Wilfred Williams

Personal information
- Full name: Wilfred Dekie Williams
- Date of birth: 4 June 1996 (age 29)
- Place of birth: Monrovia, Liberia
- Height: 5 ft 7 in (1.70 m)
- Position(s): Defender

Youth career
- 2012–2014: FC Dallas

College career
- Years: Team / Apps / (Gls)
- 2014: Memphis Tigers / 12 / (0)
- 2015: EFSC Titans / 19 / (1)
- 2016–2017: Oakland Golden Grizzlies / 34 / (0)

Senior career*
- Years: Team / Apps / (Gls)
- 2015: Des Moines Menace / 12 / (3)
- 2016: Charlotte Eagles / 13 / (0)
- 2017: Myrtle Beach Mutiny / 0 / (0)
- 2018: Detroit City FC / 1 / (0)
- 2018: Des Moines Menace / 13 / (1)
- 2019: Orlando City B / 6 / (0)
- 2020: Oakland Roots SC / 1 / (0)
- 2020: Chattanooga FC / 1 / (0)

International career
- United States U14
- United States U15

= Wilfred Williams =

American soccer player

Wilfred Williams (born June 4, 1996) is a professional soccer player who plays as a defender. He was born in Liberia and has represented the United States at youth level.

== Career ==
Williams began his college soccer career at the University of Memphis, before spending a year at Eastern Florida State College and a further two years at Oakland University.
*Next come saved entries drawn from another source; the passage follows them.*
/-- A commit that applies on neither module ends: its session keeps its stages (R91). -/
def State.endSet (s : State) (c : Commit) (a : Answer) : State :=
  let s1 := { s with fw := { s.fw with
    commits := s.fw.commits.filter (· != c)
    online := if setKind c.stages = 4 then none else s.fw.online } }
  -- a change of the operating point is never refused (R574): its run is asked for again
  let s2 := c.stages.foldl (fun s st => match st with
    | .place 2 full _ _ => s.askPlacement 2 full
    | _ => s) s1
  if c.who.mbx < 68 then s2.respond c.who a else s2

/-- PAIR_NACK (R92). -/
def State.pairNack (s : State) (tag : Nat) (detail : Word) : State :=
  match s.waiting tag with
  | none => s
  | some c => s.endSet c ⟨stAborted, 0, [detail]⟩

/-- No acknowledgement within 20 ms (R92). -/
def State.ackTimeout (s : State) (tag : Nat) : State :=
  match s.waiting tag with
  | none => s
  | some c => if c.acked then s else s.endSet c (errAns stTimeout 0 0xFFFF)

/-! ### The leeward module (R92) -/

/-- A prepared set acknowledged: it applies at this module's boundary too. -/
def State.acknowledge (s : State) (tag : Nat) (stages : List Stage) : State :=
  ({ s.send .link 0x0351 [wd tag] with red := { s.red with
      prepared := s.red.prepared.filter fun p => p.tag != tag } }).acceptSet ⟨0, none, stages, none, true, ⟨255, tag⟩⟩

/-- A prepared set refused with a detail word. -/
def State.refuseSet (s : State) (tag : Nat) (detail : Word) : State :=
  { s.send .link 0x0352 [wd tag, detail] with red := { s.red with
      prepared := s.red.prepared.filter fun p => p.tag != tag } }

/-- The online change that a session of checked images names. -/
def State.onlineOf (s : State) (ses : Nat) : Option Online :=
  match SMap.get none ses s.fw.images with
  | some x =>
    let g := s.imgSlot 5 x.slot
    if x.type = 5 ∧ x.checked = true ∧ g.ok = true then
      some { body := g.body, slot := x.slot, parts := changedParts (s.image 5).body g.body }
    else none
  | none => none

/-- A type-5 session that the windward module forwards. -/
def State.pairSession (s : State) (f : ImgSes → Bool) : Option Nat :=
  (upFrom 1 4).find? fun n => match SMap.get none n s.fw.images with
    | some x => x.type == 5 && x.who == 66 && f x
    | none => false

/-- PAIR_PREPARE (R92): checked and acknowledged; an online change is acknowledged when the shadow banks are loaded. -/
def State.pairPrepare (s : State) (tag : Nat) (stages : List Stage) : State :=
  if s.mode != mStandby then s
  else if setKind stages = 4 then
    match (s.pairSession fun x => x.checked && x.slot != s.usedSlot 5).bind s.onlineOf with
    | none => s.refuseSet tag 0xFFFF0000
    | some o => { s with
        fw := { s.fw with online := some o }
        red := { s.red with prepared := s.red.prepared ++ [⟨tag, 4, stages⟩] } }
  else
    match s.chkCommit none true stages with
    | some (_, reason) => s.refuseSet tag (wd (0xFFFF0000 + reason))
    | none => s.acknowledge tag stages

/-- A prepared set that was not acknowledged within 19 ms is dropped (R92). -/
def State.dropPrepared (s : State) (tag : Nat) : State :=
  if s.red.prepared.any fun p => p.tag == tag then
    let s1 := s.refuseSet tag (wd 0xFFFF0109)
    { s1 with fw := { s1.fw with online := none } }
  else s

/-- The shadow banks of an online change are loaded (R169): the leeward module acknowledges; the windward module schedules
the swap when its partner has, or alone. -/
def State.shadowsLoaded (s : State) : State :=
  match s.fw.online with
  | none => s
  | some o =>
    if o.loaded then s
    else
      let s1 := { s.loadShadows o.body (s.imgSlot 5 o.slot).digest o.parts with fw := { s.fw with online := some { o with loaded := true } } }
      match s1.red.prepared.find? fun p => p.kind == 4 with
      | some p => s1.acknowledge p.tag p.stages
      | none =>
        match s1.fw.commits.find? fun c => c.at_.isNone && setKind c.stages == 4 with
        | some c => if c.acked || !s1.partnerStandby then s1.acceptSet c else s1
        | none => s1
While at college, Williams appeared for USL PDL sides Des Moines Menace, Charlotte Eagles and Myrtle Beach Mutiny.

On January 21, 2018, Williams was selected 82nd overall in the 2018 MLS SuperDraft by Sporting Kansas City. However, he wasn't signed by the club. Williams spent time with fourth-tier sides Detroit City FC in the NPSL, and Des Moines Menace in the USL PDL.

In February 2019, Williams joined USL League One side Orlando City B.

Williams joined NISA club Oakland Roots in February 2020.

On August 31, 2020, Williams was signed by Chattanooga FC.